STORED DATA
────────────────────────────────────────

/-- An anchor frame in the decoder's count: a codeword begins with its first coded bit; the pad, or a partial codeword, before it
is discarded (R230, R231). -/
def countAnchor (s : State) (c : Carrier) (f : FecH) : FecH :=
  let n := frameBits s c
  let part := f.rxBits % 30720
  let on := s.onC c R.FEC_STAT.ALIGNED
  { f with
    prevBits := f.rxBits, prevEndB := f.rxEndB, rxBits := n, rxEndB := if 30720 ≤ n then rxBlockBits s c else 0
    coming := (if !on then [] else if part = 0 then f.coming else f.coming.dropLast) ++
      comings (rxCode s c) (if s.mode c = mDAWNRX ∧ f.rxFcount = 0 then 2 else 1) ((n + 30719) / 30720)
    llr := (if on then f.llr.take (f.llr.length - part) else []) ++ (s.rxh c).llrs }

/-- A frame between anchors in the decoder's count, followed while there is alignment (R231). -/
def countFrame (s : State) (c : Carrier) (f : FecH) : FecH :=
  let n := frameBits s c
  let p := f.rxBits
  if !s.onC c R.FEC_STAT.ALIGNED then f
  else { f with
    rxBits := p + n, rxEndB := if p / 30720 < (p + n) / 30720 then rxBlockBits s c else f.rxEndB
    coming := f.coming ++ comings (rxCode s c) 0 ((p + n + 30719) / 30720 - (p + 30719) / 30720)
    llr := f.llr ++ (s.rxh c).llrs }

/-- A Bexa frame: its LLRs are the hunt's, one frame at a time, or follow those that wait, with NORM as it stands for the
codewords whose first bit they bring (R246, R250). -/
def bexaFrame (s : State) (c : Carrier) (f : FecH) : FecH :=
  let l := (s.rxh c).llrs
  if !s.onC c R.FEC_STAT.ALIGNED then { f with llr := l }
  else
    let all := f.llr ++ l
    { f with llr := all, coming := f.coming ++
        comings (3, s.getC c R.FEC_CODE.NORM) 0 ((all.length + 15359) / 15360 - f.coming.length) }

/-- A received frame as the decoder meets it: counted for the interval (R244), its LLRs queued, FCOUNT of a header-lost frame
one more than the last (R231). -/
def fecRxFrame (s : State) (c : Carrier) (hdr : Nat) : State :=
  if !s.onC c R.FEC_STAT.DEC_ACTIVE then s
  else
    let f := { s.fh c with ivFrames := (s.fh c).ivFrames + 1, winFrames := (s.fh c).winFrames + b2n (s.mode c != mZR400) }
    if s.mode c = mZR400 then s.setFh c { f with llr := f.llr ++ (s.rxh c).llrs }
    else if s.mode c = mBEXA then s.setFh c (bexaFrame s c f)
    else
      let fc := if (s.rxh c).hdrOk then bitsOf hdr 111 88 else (f.rxFcount + 1) % 2 ^ 24
      let f := { f with rxFcount := fc }
      s.setFh c (if fc % 64 = 0 then countAnchor s c f else countFrame s c f)

/-- The running count places a codeword start at the anchor: what is left over after the last codeword is pad of the pilot block
in which it ended (R230, R231). -/
def onCount (s : State) (c : Carrier) : Bool := decide ((s.fh c).prevBits % 30720 < max 1 (s.fh c).prevEndB)

/-- FEC_ANCHOR_ALIGN: a received anchor frame; a realignment makes the remover wait for an anchor block (R231, R306). -/
def anchorAlign (s : State) (c : Carrier) : State :=
  if !s.onC c R.FEC_STAT.DEC_ACTIVE || !fecNative s c || s.onC c R.RXDSP_STAT.LOL || (s.fh c).rxFcount % 64 != 0 then s
  else if !s.onC c R.FEC_STAT.ALIGNED then s.setBC c R.FEC_STAT.ALIGNED true
  else if onCount s c then s
  else ((remLost s c).bumpC c R.FEC_CAP.REALIGN).raiseC c E.FEC_REALIGN 0

/-- LOL has set: nothing more is delivered until the next anchor frame (R231). -/
def fecDark (s : State) (c : Carrier) : State := dropAlignment s c

/-- A Dawn burst is over. A codeword that has begun and is not complete is discarded and counted: what is left of the count is
its bits, or, at a burst's own end, the pad of the pilot block in which the last codeword ended (R230, R231). Where the burst
was cut off, the segment in progress is incomplete (R320). -/
def fecBurstEnd (s : State) (c : Carrier) (cut : Bool) : State :=
  let h := s.fh c
  let part := h.rxBits % 30720
  let partial' := part != 0 && (cut || decide (h.rxEndB ≤ part))
  let s := if partial' && s.onC c R.FEC_STAT.DEC_ACTIVE && s.onC c R.FEC_STAT.ALIGNED then s.bumpC c R.FEC_DROP.RX_PARTIAL else s
  let s := s.setFh c { h with
    coming := if part = 0 then h.coming else h.coming.dropLast, llr := h.llr.take (h.llr.length - part), rxBits := 0 }
  let s := s.setBC c R.FEC_STAT.ALIGNED false
  if cut then remLost s c else s

/-! Monitoring intervals (R244, R245). -/

/-- The rate in force at the interval's end (R244). -/
def rateInForce (s : State) (c : Carrier) : Nat := (rxCode s c).1

/-- The two margins of an interval, in 0.01 dB: against the threshold in force and against the throttled one. -/
def margins (s : State) (c : Carrier) : Int × Int :=
  let h := s.fh c
  if !fecNative s c then (0, 0)
  else if h.ivUncorr ≠ 0 then (-1200, -1200)
  else if h.ivCorr = 0 then (1200, 1200)
  else
    let r := rateInForce s c
    (marginCdb h.ivCorr h.ivBits (fecThreshold r (s.onC c R.FEC_STAT.THROTTLED)),
      marginCdb h.ivCorr h.ivBits (fecThreshold r true))

/-- BER_E7; an interval whose codewords were all uncorrectable counted no bits, and the spec states no BER for it. -/
def setBer (s : State) (c : Carrier) : State :=
  let h := s.fh c
  if h.ivBits = 0 then s.setFree (R.FEC_BER.BER_E7.on c)
  else s.setC c R.FEC_BER.BER_E7 (min 1048575 (divRound (h.ivCorr * 10000000) h.ivBits))

/-- MARGIN_LOW and the events of an interval's end (R245). -/
def intervalEvents (s : State) (c : Carrier) (m : Int) : State :=
  let warn := toSigned 16 (s.getC c R.FEC_MON_CTRL.MARGIN_WARN)
  let s :=
    if m < warn ∧ !s.onC c R.FEC_STAT.MARGIN_LOW then
      (s.setBC c R.FEC_STAT.MARGIN_LOW true).raiseC c E.FEC_MARGIN_LOW (ofSigned 16 m)
    else if warn + 50 ≤ m then s.setBC c R.FEC_STAT.MARGIN_LOW false
    else s
  let n := (s.fh c).ivUncorr
  if n = 0 then s else s.raiseC c E.FEC_UNCORR (satTo 16 n)

/-- Frames of a monitoring interval; INTERVAL_LOG2 below 10 acts as 10, above 26 as 26 (R244, R255). -/
def intervalFrames (s : State) (c : Carrier) : Nat := 2 ^ min 26 (max 10 (s.getC c R.FEC_MON_CTRL.INTERVAL_LOG2))

/-- FEC_INTERVAL_END: the frames of an interval have come (R238, R244, R245). -/
def intervalEnd (s : State) (c : Carrier) : State :=
  if !s.onC c R.FEC_STAT.DEC_ACTIVE || decide ((s.fh c).ivFrames < intervalFrames s c) then s
  else
    let h := s.fh c
    let clear := fun (s : State) => s.setFh c { s.fh c with
      ivCorr := 0, ivBits := 0, ivCw := 0, ivIter := 0, ivUncorr := 0, ivHist := [], ivShort := false, ivFrames := 0 }
    let s := s.setBC c R.FEC_STAT.POOL_EXH h.ivShort
    if h.ivCw = 0 then clear (s.setBC c R.FEC_STAT.MON_VALID false)
    else
      let s := setBer (s.setBC c R.FEC_STAT.MON_VALID true) c
      let s := s.setC c R.FEC_BER.ITER_MEAN (satTo 9 (divRound (16 * h.ivIter) h.ivCw))
      let s := (List.range 25).foldl (fun s i =>
        s.set ((R.FEC_HIST.COUNT.ix i).on c) (if s.mode c = mZR400 then 0 else satTo 32 (h.ivHist.get i))) s
      let m := margins s c
      let s := (s.setC c R.FEC_MARGIN.MARGIN (ofSigned 16 m.1)).setC c R.FEC_MARGIN.MARGIN_THR (ofSigned 16 m.2)
      clear (intervalEvents s c m.1)

end Sys2Proof.Machine
end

────────────────────────────────────────

THE TASK
Of the lines above, show those in which "rxBits" appears.

TASK RESPONSE
  let part := f.rxBits % 30720
    prevBits := f.rxBits, prevEndB := f.rxEndB, rxBits := n, rxEndB := if 30720 ≤ n then rxBlockBits s c else 0
  let p := f.rxBits
    rxBits := p + n, rxEndB := if p / 30720 < (p + n) / 30720 then rxBlockBits s c else f.rxEndB
  let part := h.rxBits % 30720
    coming := if part = 0 then h.coming else h.coming.dropLast, llr := h.llr.take (h.llr.length - part), rxBits := 0 }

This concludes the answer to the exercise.